How does char data type represent in 32-bit registers?

Question 1

If the CPU allows segmented register access (eg to the word, byte) it may just use the byte sub register. If the CPU is strictly 32 bit your byte goes into bits 0-7. Depending on the destination usage it may or may not mask out the rest of it to 0. (AND reg,0x000000FF) if the destination code works with the register as wholes. There are too many variables and much open-endedness to give you a black an white answer.

utilizing 0xFF as a byte register and 0x000000FF as a d-word register are identical to the opcodes that would use them if they had separate byte and dword couterparts. Unless they are bit-specific ops like "branch if high bit set", or bit rotation/shifting. If signed, 0xFF would expand to 0xFFFFFFFF (or 0x83 to 0xFFFFFF83)

Edit to the update: C representing a char in a register would indeed zero the rest out, depending on the compiler it may ZERO the register first before setting bits 0-7 or it may perform as explained above. When signed, the sign bit needs to extend so 0 the register, NEG it and set 0-7. Some CPU even have an op explicitly for sign-expanding.

Question 2

In general, unsigned quantities are padded with zeros, and signed quantities are sign-extended.

The char type in C is a special case because the standard allows it to be either signed or unsigned (and some compilers provide an option to let the developer choose). This allows the compiler to use whichever is most efficient.

Question 3

It depends on how it is put in there. Data can never be "too small" for a container.

Question 4

Chars are subject to integer promotion. They are sign-extended to an int as soon as they are combined with other non-char integer values, or even floating point if they are combined with such operands.

It is up tp you to make sure you don't use the result improperly. When you cast back an int to a char, you implicitely accept the risk of losing the upper significant bits.

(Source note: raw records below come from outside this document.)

theorem witness_DecodingReturnsWhatWasCoded :
    ∃ s' chunk, quiet.Inv ∧ State.Inv { quiet with src := sourceOf chunk } ∧ quiet.fault = 0#8 ∧
      quiet.enc.active = false ∧ (∀ c ∈ mixed, c.proper quiet) ∧
      State.runs (Instr.encInit :: (mixed.map Coding.enc ++ [Instr.encDone])) quiet = some s' ∧
      s'.fault = 0#8 ∧ s'.sink.bytes = quiet.sink.bytes ++ chunk ∧
      State.src { quiet with src := sourceOf chunk } = sourceOf chunk ∧ (sourceOf chunk).Gives chunk [] := by
  obtain ⟨s', h1, h2⟩ := some_of_ran (cmds := Instr.encInit :: (mixed.map Coding.enc ++ [Instr.encDone]))
    (s := quiet) (ok := fun t => decide (t.fault = 0#8)) (by decide)
  refine ⟨s', s'.sink.bytes, quiet_inv quiet.src, quiet_inv _, rfl, rfl, ?_, h1, of_decide_eq_true h2, rfl, rfl,
    by simp [Source.Gives, sourceOf]⟩
  intro c hc
  fin_cases hc <;> first | exact trivial | skip
  intro c h
  cases h
  exact .inr ⟨by unfold IntComp.Below; decide, .inl (by decide)⟩

/-! ### Integer compressor -/

/-- The ends of each parameter's range. -/
theorem witness_IcCfgConfigures :
    sample.fault = 0#8 ∧ BitVec.toNat 63#16 < sample.params.nIc ∧ BitVec.toNat 32#8 ≤ 32 ∧
      1 ≤ BitVec.toNat 1#16 ∧ BitVec.toNat 256#16 ≤ sample.params.icMaxCtx ∧ 1 ≤ BitVec.toNat 1#8 ∧
      BitVec.toNat 11#8 ≤ 11 ∧ BitVec.toNat 0#32 = 0 ∧
      (2 ≤ BitVec.toNat 2#32 ∧ BitVec.toNat 0x7FFFFFFF#32 ≤ 2 ^ 31 - 1) ∧ BitVec.toNat 31#8 ≤ 31 ∧
      BitVec.toNat 0#8 = 0 := by decide

theorem witness_IcInitResets :
    sample.fault = 0#8 ∧ BitVec.toNat 0#16 < sample.params.nIc ∧
      SlotFile.slot? sample.ic (BitVec.toNat 0#16) = some smallInt ∧ smallInt.Wf :=
  ⟨rfl, by decide, rfl, small_int_wf⟩

/-- The ends of the corrector interval, one of them reached by folding. -/
theorem witness_IcEncCodesTheCorrector :
    sample.fault = 0#8 ∧ sample.enc.Open ∧ sample.sink.Accepting ∧ BitVec.toNat 0#16 < sample.params.nIc ∧
      SlotFile.slot? sample.ic (BitVec.toNat 0#16) = some smallInt ∧ smallInt.Wf ∧
      BitVec.toNat 0#16 < smallInt.contexts ∧ smallInt.folded 0#32 4#32 = smallInt.corrMin ∧
      smallInt.corrMin ≤ smallInt.folded 0#32 3#32 ∧ smallInt.folded 0#32 3#32 = smallInt.corrMax :=
  ⟨rfl, opened, accepts, by decide, rfl, small_int_wf, by decide, by decide, by decide, by decide⟩

theorem witness_IcDecReturnsTheValue :
    sample.fault = 0#8 ∧ sample.dec.active = true ∧ 2 ^ 24 ≤ sample.dec.drange.toNat ∧
      BitVec.toNat 0#16 < sample.params.nIc ∧
      SlotFile.slot? sample.ic (BitVec.toNat 0#16) = some smallInt ∧ smallInt.Wf ∧
      BitVec.toNat 0#16 < smallInt.contexts ∧
      ∃ corr r c', Rcd.DecodesCorrector smallInt 0 corr sample.rcd r c' := by
  refine ⟨rfl, rfl, by decide, by decide, rfl, small_int_wf, by decide, ?_⟩
  obtain ⟨corr, p, _, h, _⟩ := ok_of_completes
    (IntComp.getCorr_spec small_int_wf (ctx := 0) (by decide) (r := sample.rcd)
      ⟨rfl, by decide, .inl (by decide)⟩) (by decide)
  exact ⟨corr, p.1, p.2, h⟩

theorem witness_IcGetkReturnsTheClass :
    sample.fault = 0#8 ∧ BitVec.toNat 0#16 < sample.params.nIc ∧
      SlotFile.slot? sample.ic (BitVec.toNat 0#16) = some smallInt := ⟨rfl, by decide, rfl⟩

/-- The ends of the range of correctors, and of the classes with a payload. -/
theorem witness_ClassesPartitionTheCorrectors :
    InClass 32 (-2 ^ 31) ∧ InClass 31 (2 ^ 31 - 1) ∧ InClass 1 (-1) ∧ InClass 1 2 ∧ InClass 0 0 ∧ InClass 0 1 ∧
      corrClass (-1) = 1 ∧ corrClass (2 ^ 31 - 1) = 31 := by unfold InClass; decide

/-- No modulus, a small one, 2^30 and 2^31; the greatest modulus for which the whole proviso holds; a
prediction and a value outside it, with no step that wraps; and a modulus that divides 2^32. -/
theorem witness_FoldingRoundTrip :
    smallInt.Wf ∧ smallInt.Proper 7#32 0#32 ∧
      (IntComp.configure 32 1 1 0#32).Wf ∧ (IntComp.configure 32 1 1 0#32).Proper 0x80000000#32 0x7FFFFFFF#32 ∧
      (IntComp.configure 30 1 1 0#32).Wf ∧ (IntComp.configure 30 1 1 0#32).Proper 0x3FFFFFFF#32 0#32 ∧
      (IntComp.configure 31 1 1 0#32).Wf ∧ (IntComp.configure 31 1 1 0#32).Proper 0x7FFFFFFF#32 0#32 ∧
      (IntComp.configure 0 1 1 1431655766#32).Wf ∧
      (IntComp.configure 0 1 1 1431655766#32).Below 1431655765#32 715827881#32 ∧
      (IntComp.configure 0 1 1 1431655766#32).corrRange.toNat ≤ 1431655766 ∧
      (IntComp.configure 0 1 1 100#32).Wf ∧ (IntComp.configure 0 1 1 100#32).corrRange ≠ 0#32 ∧
      (IntComp.configure 0 1 1 100#32).Unwrapped 1000#32 0xFFFFFFF9#32 ∧
      smallInt.corrRange ≠ 0#32 ∧ smallInt.corrRange.toNat ∣ 2 ^ 32 := by
  have hw : ∀ b, b ≤ 32 → (IntComp.configure b 1 1 0#32).Wf := fun b hb =>
    IntComp.configure_wf hb (by decide) (by decide) (.inl rfl)
  have hr : ∀ r : Word, 2 ≤ r.toNat → r.toNat ≤ 2 ^ 31 - 1 → (IntComp.configure 0 1 1 r).Wf := fun r h1 h2 =>
    IntComp.configure_wf (by decide) (by decide) (by decide) (.inr ⟨h1, h2⟩)
  refine ⟨small_int_wf, .inr ⟨by unfold IntComp.Below; decide, .inl (by decide)⟩, hw 32 (by decide), .inl (by decide),
    hw 30 (by decide), .inr ⟨by unfold IntComp.Below; decide, .inl (by decide)⟩,
    hw 31 (by decide), .inr ⟨by unfold IntComp.Below; decide, .inr (by decide)⟩,
    hr _ (by decide) (by decide), by unfold IntComp.Below; decide, by decide,
    hr _ (by decide) (by decide), by decide, by unfold IntComp.Unwrapped; decide, by decide, by decide⟩

/-- The ends of the range of moduli, each with a prediction and a value that are not returned. -/
theorem witness_FoldingFailsForALargeRange :
    (1431655767 ≤ BitVec.toNat 1431655767#32 ∧ BitVec.toNat 0x7FFFFFFF#32 ≤ 2 ^ 31 - 1) ∧
      (IntComp.configure 0 1 8 1431655767#32).unfolded 1431655766#32
        ((IntComp.configure 0 1 8 1431655767#32).folded 1431655766#32 715827882#32) ≠ 715827882#32 ∧
      (IntComp.configure 0 1 8 0x7FFFFFFF#32).unfolded 0x7FFFFFFE#32
        ((IntComp.configure 0 1 8 0x7FFFFFFF#32).folded 0x7FFFFFFE#32 5#32) = 3#32 := by decide

end Sys2Proof.Tests
end

section
/-! SUPPORT. What the decoder answers for the bits the encoder writes: each command's fields are of its
own opcode and its format accepts them, so that decoding takes encoding back. -/

namespace Sys2Proof

/-- The upper half of a data word joined from two halves. -/
@[simp] theorem Fields.dwHigh_append (hi lo : Word) (op f g z : BitVec 8) (idx ctx : BitVec 16) :
    Fields.dwHigh ⟨op, f, idx, ctx, g, z, hi ++ lo⟩ = hi :=
  BitVec.extractLsb'_append_eq_left

/-- The lower half of a data word joined from two halves. -/
@[simp] theorem Fields.dwLow_append (hi lo : Word) (op f g z : BitVec 8) (idx ctx : BitVec 16) :
    Fields.dwLow ⟨op, f, idx, ctx, g, z, hi ++ lo⟩ = lo :=
  BitVec.extractLsb'_append_eq_right

/-- The opcode map reads back the command whose fields it is given (30_encoding.md R95). The commands of
formats IC, IE and ID turn on the two halves of the data word, `CSR.RD` on its listed address; of the
others each must-be-zero field is a literal zero. -/
theorem decodeFields_fields {i : Instr} (h : i.wellFormed = true) : decodeFields i.fields = .ok i := by
  cases i with
  | icCfg idx bits contexts bitsHigh rng =>
    exact Format.accept_eq_ok.mpr ⟨by simp [Format.clean, Instr.fields, Fields.ofOp],
      by simp [Instr.fields, Fields.ofOp]⟩
  | icEnc idx ctx pred real =>
    exact Format.accept_eq_ok.mpr ⟨rfl, by simp [Instr.fields, Fields.ofOp]⟩
  | icDec idx ctx pred =>
    exact Format.accept_eq_ok.mpr ⟨by simp [Format.clean, Instr.fields, Fields.ofOp],
      by simp [Instr.fields, Fields.ofOp]⟩
  | csrRd addr => exact if_pos h
  | _ => rfl

/-- Decoding takes encoding back (30_encoding.md R90 to R96). -/
theorem decode_encode {i : Instr} (h : i.wellFormed = true) : decode (encode i) = .ok i := by
  unfold decode encode
  rw [Fields.split_join]
  exact decodeFields_fields h

end Sys2Proof
end

section
/-! SUPPORT. The step, by what the environment presents (00_scope.md R13, R14): one equation for each
kind of event whose outcome does not depend on how far a command came. -/

namespace Sys2Proof.Machine

/-- With nothing presented the LEC holds all its state (60_exceptions.md R294, log 1). -/
theorem step_of_idle {s : State} (h : s.port = []) : step s = .next s := by
  unfold step State.advance
  rw [h]

/-- A step takes the first event off the port. -/
theorem step_of_event {s : State} {e : PortEvent} {rest : List PortEvent} (h : s.port = e :: rest) :
    step s = { s with port := rest }.take e := by
  unfold step State.advance
  rw [h]

/-- Bits that decode to a command are that command's execution (60_exceptions.md R275). -/
theorem State.present_of_decode {s : State} {w : Command} {i : Instr} (h : decode w = .ok i) :
    s.present w = exec i s := by
  unfold State.present
  rw [h]

/-- A step at a command that decodes. -/
theorem step_of_command {s : State} {w : Command} {rest : List PortEvent} {i : Instr}
    (hp : s.port = .command w :: rest) (hd : decode w = .ok i) :
    step s = exec i { s with port := rest } :=
  (step_of_event hp).trans (State.present_of_decode hd)

/-- A table word of 128 bits is the command it numbers. -/
theorem tableCommand_toNat (w : Command) : tableCommand 128 w.toNat = w := by
  unfold tableCommand
  rw [Nat.mod_eq_of_lt w.isLt, BitVec.ofNat_toNat, BitVec.setWidth_eq]

/-- A step at a command put in front of the port from its encoding. -/
theorem step_withFetchWord {s : State} {i : Instr} (h : i.wellFormed = true) :
    step (s.withFetchWord 128 (encode i).toNat) = exec i s := by
  unfold State.withFetchWord
  rw [tableCommand_toNat]
  exact step_of_command (State.presentNext_port s (encode i)) (decode_encode h)

/-- Settles O5: the case of each kind of event presented, and of none. -/
theorem stepRunsTheDecodedCommand : Obligations.StepRunsTheDecodedCommand :=
  ⟨fun _ _ _ _ hp hd => step_of_command hp hd, fun _ _ hw => step_withFetchWord hw,
    fun _ hp => step_of_idle hp, fun _ _ _ hp => step_of_event hp⟩

end Sys2Proof.Machine
end

section
/-! SUPPORT. The machine's invariant along a step (10_state.md R39): what it depends on, why a fault and a
reset keep it, and then each kind of event. -/

namespace Sys2Proof.Machine

/-- The ports, `RES`, the responses, what is presented and the free values do not enter the invariant. -/
theorem State.Inv.of_eq {s t : State} (h : s.Inv) (hp : t.params = s.params) (he : t.enc = s.enc)
    (hd : t.dec = s.dec) (hb : t.bm = s.bm) (hm : t.sm = s.sm) (hi : t.ic = s.ic) (hf : t.fault = s.fault) :
    t.Inv := by
  obtain ⟨⟨form1, form2, form3, form4, form5, form6, form7, form8⟩, sound⟩ := h
  cases s
  cases t
  subst hp he hd hb hm hi hf
  refine ⟨⟨form1, form2, form3, form4, form5, form6, form7, form8⟩, fun hf => ?_⟩
  obtain ⟨enc, dec, bm, sm, ic⟩ := sound hf
  exact ⟨enc, dec, bm, sm, ic⟩

/-- Giving a response keeps the invariant. -/
theorem State.Inv.respond {s : State} (h : s.Inv) (status : BitVec 8) (data : Dword) :
    (s.respond status data).Inv :=
  h.of_eq rfl rfl rfl rfl rfl rfl rfl

/-- Completing keeps the invariant, with or without data. -/
theorem State.Inv.complete {s : State} (h : s.Inv) (data : Option Dword) : (s.complete data).Inv := by
  cases data with
  | none => exact h.respond _ _
  | some d => exact State.Inv.respond (s := { s with res := d }) (h.of_eq rfl rfl rfl rfl rfl rfl rfl) _ _

/-- A fault recorded leaves the form of the state, and that is all the invariant then asks: it needs only
legal parameters and slot files in their form (60_exceptions.md R277, R278). -/
theorem State.raisePrecise_inv {s : State} (hp : s.params.Legal) (h : FilesOk s) (f : FaultCode) :
    (s.raisePrecise f).Inv :=
  ⟨⟨hp, f.code_le, h.bmForm, h.smForm, h.icForm, h.bmIndex, h.smIndex, h.icIndex⟩,
    fun h0 => absurd h0 f.code_ne_zero⟩

/-- Bits that are no command keep the invariant. -/
theorem State.Inv.illegalCommand {s t : State} (h : s.Inv) (ht : s.illegalCommand = .next t) : t.Inv := by
  unfold State.illegalCommand at ht
  split at ht
  · cases ht
    exact State.raisePrecise_inv h.form.params h.form.files _
  · cases ht
    exact h.respond _ _

/-- A state whose elements have their reset values is in the invariant (10_state.md R40). -/
theorem State.inv_of_restored {s : State} (hp : s.params.Legal) (h : s = s.restored) : s.Inv := by
  rw [h]
  exact
    { form :=
        { params := hp, fault := Nat.zero_le 8, bmForm := rfl, smForm := rfl, icForm := rfl
          bmIndex := fun _ h => (nomatch h), smIndex := fun _ h => (nomatch h)
          icIndex := fun _ h => (nomatch h) }
      sound := fun _ =>
        { encoder := .inr ⟨rfl, ⟨rfl, rfl⟩, rfl⟩, decoder := .inr rfl
          bm := fun _ h => (nomatch h), sm := fun _ h => (nomatch h), ic := fun _ h => (nomatch h) } }

/-- A body that completes keeps the invariant, when the checks of its command hold. -/
theorem bodyOf_inv {s t : State} {i : Instr} {d : Option Dword} (hi : ∀ a, i ≠ .csrRd a) (h : s.Inv)
    (h0 : s.fault = 0#8) (hc : firstFailure (checksOf s i) = none) (hb : bodyOf s i = .ok d t) : t.Inv := by
  obtain ⟨-, hx, -⟩ := checks_hold hi hc
  have ends : (bodyOf s i).EndsAt t := .inl ⟨d, hb⟩
  have kept := bodyOf_kept ends
  have files := bodyOf_files h.form.files hx ends
  have sound := (bodyOf_sound hi (h.sound h0) hc).2 d t hb
  exact ⟨⟨kept.params ▸ h.form.params, kept.fault ▸ h.form.fault, files.bmForm, files.smForm, files.icForm,
    files.bmIndex, files.smIndex, files.icIndex⟩, fun _ => sound⟩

As for how a particular compiler handles that, it's up to the compiler designer. In Pentium monstruous architectures, you can use the char version of the register, but on more conventional processors it might be more convenient to sign-extend the char to normalize its value if it is involved in further computations.

Question 5

The C language doesn't have registers, so there is no such representation that is visible to the programmer. If a portion of a wider register is used, the unused portion could have other data in it or it could have zeros. What is important is that a correct program that manipulates char values (or any other) is translated correctly so that it produces the correct output and any other externally visible behavior.

If 32 bit registers are used to hold 8 bit chars, and the unused bits are not cleared, then the generated machine code has to take care, for instance, not to involve the remaining 24 bits in a comparison like one resulting from (char_a == char_b), because then two equal chars would incorrectly compare unequal. The generated machine code has to tell the processor to use some byte-wide operation that only looks at the least significant 8 bits. Some architectures have this kind of thing, and so it's probably easier to generate code which converts char representations in memory into full 32 bit values in registers (sign-extended, if they are signed).

It really depends on what is convenient and efficient on the given target processor.

Question 6

On x86 there are individual hardware names for sub-registers. Lower part of eax is al. You can even allocate 2 chars on the same register: eax is [16 bits | ah | al]. So it is possible to handle chars via al/ah/bl/bh and so on having garbage in high bits. But gcc prefers to perform really weird things:

char foo(char c) {
    return c+(char)1;
}

gcc -O2 -m32 -S:

foo:
    pushl   %ebp
    movl    %esp, %ebp
    movzbl  8(%ebp), %eax
    popl    %ebp
    addl    $1, %eax
    movsbl  %al,%eax
    ret

movzbl means extend with zeros, movsbl means extend with sign bits.

First time it extends input with 0, then performs +1, then extends result (eax) with low byte (al) sign bits. So it uses both zero/sign bit extension. Zero leaves value the same for unsigned char, sign bits for signed char.